At the beginning of the 2015 legislative session, Texas Comptroller Glenn Hegar predicted oil would trade at about $65 per barrel in 2016 and $69 per barrel in 2017, assumptions that factor into the estimate of how much money lawmakers can spend. When oil prices continued to crater after the legislative session, he lowered those projections by about $15 each.
The state is now projected to finish the budget cycle with only about $1.5 billion unspent, and much of that could be used up in a supplemental budget, a stop-gap measure to plug holes in the current budget that is approved before lawmakers tackle the next two-year cycle.
Is it raining?
As lawmakers decide to what extent they want to cut their way out of the shortfall, a key decision will be whether to tap the rainy day fund.
Not tapping the fund, Lavine said, will be another example of the Legislature opting for “self-inflicted” fiscal crises. “It was created exactly to prevent harmful budget cuts,” he said.
Although Craymer disagrees with Lavine over why the state has a shortfall, they agree on the solution: “The state is short of money, and it’s got a huge stockpile,” Craymer said.
Straus’ initial budget plan is about $4 billion higher than the amount of money Hegar has projected the state has to spend, and House leaders have been signaling that the way to make the numbers work will be tapping the rainy day fund, which was created in 1988 after an oil bust and is largely funded by revenue from oil and gas production taxes.
Tapping it won’t be easy.
Zerwas, the top House budget-writer, last week pressed the governor’s staff on the rainy day fund. He complained that conservatives have been arguing that the fund should only be used during disasters and asked for Abbott to take a stand.
“It’s an extraordinary amount of money,” Zerwas said at a committee hearing. “To have $12 billion in the Economic Stabilization Fund and for it to be characterized as a disaster relief fund, I think there needs to be some direction from the governor.”
“We are more than willing to discuss any scenario that the committee would like,” said Steven Albright, Abbott’s budget director.
“So I don’t feel like I got an answer,” Zerwas responded.
“No, that’s a fair assessment,” Albright said to laughter.
Asked for comment, Abbott spokesman John Wittman pointed to the governor’s State of the State address at the beginning of the legislative session, in which he said, “I’m confident we can balance the budget without looting the rainy day fund.”
Patrick, who leads the Senate, has criticized the House budget, saying it can only be balanced through tax increases or transfers from the rainy day fund and he’s not interested in either.
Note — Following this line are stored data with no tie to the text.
-- ==== Sys2Proof/Machine/Mgmt.lean ====
section
/-!
DEFINITION. Accesses to the management space and to function BARs (chapters 00, 14 and 18): which fields a write may change, what
a write of each register does, split writes, refusals of a path.
-/

namespace Sys2Proof.Machine

/-! ### Which values a field takes (R13, R423, and the Meaning columns) -/

/-- Whether slices or models hold an LC reservation, while which SRV_PART keeps its values (R224). -/
def State.lcReserved (s : State) : Bool :=
  (List.range 4096).any (fun i => s.getF .SLC_STATE_STATE i == 2 && (List.range 8).any (fun k => s.lcShare i k != 0)) ||
    (List.range 1024).any (fun m => s.getF .SRV_MDL_SHAPE_LC_SHARE m != 0)

/-- Whether a base of a KV pool lies in a window of section `k`: the section-local region, or the LC-local window. -/
def State.kvBaseOk (s : State) (v base : Nat) : Bool :=
  v * 65536 / 2 ^ 48 == s.node && decide (base ≤ v * 65536 % 2 ^ 48 ∧ v * 65536 % 2 ^ 48 < base + 2 ^ 38)

/-- Whether a write of `v` to a field of unit `i`, in a write of the whole register value `w`, takes effect: the field is not
locked, and the value is one that its Meaning allows (chapters 02, 03, 09, 14, 16, 17). TMP_CLEAN.HI, whose Meaning states no range, keeps
its value where LO would not stay below it (DESIGN CHOICE, log entry 107). -/
def State.mayWriteEdge (s : State) (f : Fld) (i v w : Nat) : Option Bool :=
  match f with
  | .BLK_ALLOY_SEL_TARGET => some (s.edge.straps.alloyRole == 1)
  | .BLK_ESC_UNIT_LIMIT | .BLK_ESC_SEC_LIMIT | .BLK_ESC_BLOCK_LIMIT => some (v != 0)
  | .BLK_ESC_UNIT_WINDOW_S | .BLK_ESC_SEC_WINDOW_S | .BLK_ESC_BLOCK_WINDOW_S => some (v != 0)
  | .BLK_IMG_CTRL_LEN => some (decide (v ≤ 16777216))
  | .PRM_MAX_BOUND_MAX_BOUND => some (bits v 30 2 != 3)
  | .PRM_REMOTE_RT_REMOTE_RT => some (bits v 30 2 != 3 && bits v 0 30 != 0)
  | .TMP_LIMIT_LIMIT_W => some (decide (v ≤ 950))
  | .TMP_VID_VRES => some (v != 0)
  | .TMP_THERM_TJ_AHEAD => some (decide (70 ≤ v ∧ v ≤ 105))
  | .TMP_THERM_MS_HOT => some (decide (60 ≤ v ∧ v ≤ 95))
  | .TMP_TLM_STALE_US => some (decide (25 ≤ v ∧ v ≤ 200))
  | .TMP_TLM_AGE_MAX => some (decide (10 ≤ v ∧ v ≤ 200))
  | .TMP_CLEAN_LO => some (decide (v < bits w 8 6))
  | .TMP_CLEAN_HI => some (decide (bits w 0 6 < v ∨ s.getF .TMP_CLEAN_LO 0 < v))
  | .TMP_DUR_BASE => some (!s.bitF .TMP_DUR_SIZE_EN i)
  | .TMP_DUR_SIZE_SIZE => some (!s.bitF .TMP_DUR_SIZE_EN i && v != 0)
  | .TMP_DUR_SIZE_EN => some false
  | .MBX_BIND_SIDE_A | .MBX_BIND_SIDE_B => some (!s.bitF .MBX_LOCK 0)
  | .FLT_DUMP_BASE =>
    some (s.getF .FLT_DUMP_CTRL_STATUS 0 != 4 && v * 2 ^ 21 / 2 ^ 48 == s.node && s.poolRange (v * 2 ^ 21 % 2 ^ 48) 0x10000000)
  | .SLC_CFG_QUAR_MS => some (decide (100 ≤ v ∧ v ≤ 60000))
  | .SLC_DLOG_BASE | .SLC_DLOG_LO | .SLC_DLOG_PAGES | .SLC_DLOG_CTRL_SLICE => some (!s.bitF .SLC_DLOG_CTRL_EN 0)
  | .SLC_DLOG_CTRL_EN => some false
  | .QCX_CFG_KIND => some (i == 0 && s.qState 0 == 0 && decide (v ≤ 1))
  | .QCX_CFG_LOG2_ENTRIES => some (i == 0 && s.qState 0 == 0 && decide (4 ≤ v ∧ v ≤ 16))
  | .QCX_CFG_BE_OK | .QCX_CFG_LC_OK | .QCX_CFG_IN_ORDER | .QCX_SQ_BASE | .QCX_CQ_BASE | .QCX_TIMEOUT => some (i == 0 && s.qState 0 == 0)
  | _ => none

/-- The same for the fields of chapters 06, 08, 10, 11, 12, 05 and 15. -/
def State.mayWriteCore (s : State) (f : Fld) (i v w : Nat) : Option Bool :=
  match f with
  | .CST_STORE_BASE | .CST_STORE_SIZE_SIZE_MIB => some (s.getF .CST_STORE_USED_USED_KIB 0 == 0)
  | .SRV_CTRL_LC_CAP => some (decide (1 ≤ v ∧ v ≤ 56))
  | .SRV_CTRL_TURN_US => some (decide (100 ≤ v ∧ v ≤ 10000))
  | .SRV_LOAD_RES_SHARE => some (decide (1 ≤ v ∧ v ≤ 64))
  | .SRV_PART_LC_PC => some (!s.lcReserved && !s.bitF .MEM_MAP_LOCK 0 && decide (2 * v ≤ s.chans))
  | .SRV_PART_LC_HTCH | .SRV_PART_LC_CWAYS => some (!s.lcReserved && decide (v ≤ 8))
  | .SRV_HOT_AREA_MIB => some (v % 2 == 0 && decide (v ≤ if i = 0 then 4080 else 4096) &&
      !s.serve.models.any (fun (kv : Nat × ModelX) => kv.2.frames.any (fun f => f.1 == i)))
  | .SRV_KVPOOL_BASE => some ((s.kvUsed false i).isEmpty && s.kvBaseOk v (localBase i))
  | .SRV_KVPOOL_SIZE_PAGES => some (s.kvUsed false i).isEmpty
  | .SRV_KVLC_BASE => some ((s.kvUsed true i).isEmpty && s.kvBaseOk v (lcBase i))
  | .SRV_KVLC_SIZE_PAGES => some (s.kvUsed true i).isEmpty
  | .SRV_MDL_SRC_BASE => some (!s.modelValid i)
  | .SRV_MDL_SIZE_PAGES => some (!s.modelValid i && decide (1 ≤ v ∧ v ≤ 16384))
  | .SRV_MDL_KV_LAYERS => some (!s.modelValid i && v != 0)
  | .SRV_MDL_KV_KV_TOK => some (!s.modelValid i && decide (1 ≤ v ∧ v ≤ 512))
  | .SRV_MDL_SHAPE_LC_SHARE => some (!s.modelValid i && decide (v ≤ s.getF .SRV_CTRL_LC_CAP 0))
  | .SRV_MDL_SHAPE_PREFILL_CAP => some (!s.modelValid i && decide (1 ≤ v ∧ v ≤ 32768))
  | .MEM_MAP_LOCAL_GIB | .MEM_SPARE_RESV_MIB => some (!s.bitF .MEM_MAP_LOCK 0)
  | .MEM_SCRUB_PERIOD_H => some (decide (1 ≤ v ∧ v ≤ 168))
  | .MEM_HDM_BASE => some (!s.bitF .MEM_HDM_CTRL_EN i && decide (v * 2 ^ 28 < 0x080000000000))
  | .MEM_HDM_CTRL_EN => some false
  | .MEM_XCTX_CFG_PORT => some (decide (v ≤ 7))
  | .COH_CTRL_SNP_LIMIT_US => some (decide (10 ≤ v ∧ v ≤ 10000))
  | .COH_CTRL_STAKE_LIFE_US => some (decide (4 ≤ v))
  | .COH_RECALL_RECALL_MS => some (decide (1 ≤ v ∧ v ≤ 10000))
  | .COH_DIR_SEL_WAY => some (decide (v ≤ 271))
  | .FIL_NODE_NODE | .FIL_LEVEL_BASE | .FIL_LEVEL_MASK => some (!s.bitF .FIL_NODE_LOCK 0)
  | .FIL_BE_BE_NODE => some (!s.bitF .FIL_NODE_LOCK 0)
  | .FIL_CTRL_PT_QUANTUM => some (v != 0)
  | .FIL_UMETER_RATE_PIR => some (decide (bits w 0 16 ≤ v))
  | .FIL_UMETER_PBS => some (decide (s.getF .FIL_UMETER_CBS 0 ≤ v))
  | .FIL_PORT_CTRL_ENABLE => some false
  | .FIL_MON_BASE => some (!s.bitF .FIL_MON_CTRL_EN 0)
  | .CUE_DBG_SEL_SPACE => some (decide (v ≤ 4))
  | .SEC_ANCHOR_DIGEST => some (!s.bitF .SEC_CFG_LOCK 0)
  | _ => none

/-- Whether a write of `v` to a field takes effect; a field whose Meaning says nothing of it takes every value. -/
def State.mayWrite (s : State) (f : Fld) (i v w : Nat) : Bool :=
  (s.mayWriteEdge f i v w).getD ((s.mayWriteCore f i v w).getD true)

/-- A value of a field without the reserved bits inside it: FIL_ROUTEi reserves bits 57:24 (Table 12-1, R14). -/
def Fld.listed (f : Fld) (v : Nat) : Nat := if f = .FIL_ROUTE_ENTRY then v / 2 ^ 58 * 2 ^ 58 + v % 2 ^ 24 else v

/-- Write the RW, RL and W1C fields of a register (Table 0-5): those that may not take the value keep theirs (R423). -/
def State.setFields (s : State) (r : RegDesc) (i w : Nat) : State :=
  s.each r.fields (fun s d =>
    let v := d.fld.listed (bits w d.lsb d.width)
    match d.acc with
    | .rw | .rl => if s.mayWrite d.fld i v w then s.setF d.fld i v else s
    | .w1c => s.setF d.fld i (s.getF d.fld i - (s.getF d.fld i &&& v))
    | _ => s)

/-! ### What a write does beside -/

/-- The state that a command of its own leaves, where a register write does the same. -/
def State.after (s : State) (f : State → Result) : State :=
  match f s with
  | .next t => t
  | _ => s

/-- BLK_CTRL: FENCE, WARM and READMIT (R392, R393). -/
def State.writeBlkCtrl (s : State) (w : Nat) : State :=
  let s := if w.testBit 28 then s.warmTrigger 3 0 else if w.testBit 31 then s.warmTrigger 2 0 else s
  if w.testBit 29 then s.readmit else s

/-- TMP_DURn_SIZE: EN set checks and enables the region; cleared, it is ignored while the region has dirty pages (R241). -/
def State.writeDurSize (s : State) (n w : Nat) : State :=
  if w.testBit 63 then s.durEnable n
  else if s.temper.dur.any (fun (kv : Nat × DurPage) => s.durRegion (kv.1 * 4096) == some n) then s
  else s.setF .TMP_DUR_SIZE_EN n 0

/-- The settings of a queue vector's moderator: THRESH 0 is ignored (CIC_VMOD). -/
def State.writeVmod (s : State) (q w : Nat) : State :=
  let old := s.vmod q
  let t := bits w 16 8
  { s with mbx := { s.mbx with vmod := s.mbx.vmod.put q ⟨if t = 0 then old.thresh else t, bits w 0 10⟩ } }

/-- Whether a slice is BUILDING or FROZEN: then its SLC_HOST and SLC_NODE can be written. -/
def State.slcOpen (s : State) (slice : Nat) : Bool := s.slcState slice == 1 || s.slcState slice == 3

/-- SLC_HOSTs: the TDI of the function bound before goes to ERROR (Table 15-4). -/
def State.writeSlcHost (s : State) (slice w : Nat) : State :=
  if s.slcOpen slice then
    (((s.tdiEvent slice).setF .SLC_HOST_BOUND slice (bits w 31 1)).setF .SLC_HOST_PORT slice (bits w 28 3)).setF .SLC_HOST_VF slice (bits w 0 9)
  else s

/-- SLC_NODEs. -/
def State.writeSlcNode (s : State) (slice w : Nat) : State :=
  if s.slcOpen slice then (s.setF .SLC_NODE_RKEY slice (bits w 16 13)).setF .SLC_NODE_NODE slice (bits w 0 16) else s

/-- MEM_XCTX_ROOTs: ignored while a recovery scrub still walks the slice's tables (R396); a locked TDI of the slice goes to ERROR
(Table 15-4); EN cleared drops what is cached about the slice, and a change of ROOT changes its context (R257). -/
def State.writeRoot (s : State) (slice w : Nat) : State :=
  if s.slices.recScrub.contains slice then s
  else
    let moved := s.getF .MEM_XCTX_ROOT_ROOT slice != bits w 12 52 || w % 2 == 0
    let s := ((s.tdiEvent slice).setF .MEM_XCTX_ROOT_ROOT slice (bits w 12 52)).setF .MEM_XCTX_ROOT_EN slice (w % 2)
    let s := if w % 2 = 0 then s.tlbDrop (fun t => t.slice == slice) 0 (2 ^ 36) else s
    if moved then s.contextChanged slice else s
Tea party-aligned Republicans also have argued that tapping the fund will hurt the state’s credit rating. Representatives from Hegar’s office, however, have testified that the fund is so large that taking several billion dollars from it wouldn’t hurt the state’s credit and using that money for productive purposes, such as infrastructure improvement, might actually improve the state’s standing with the ratings agencies.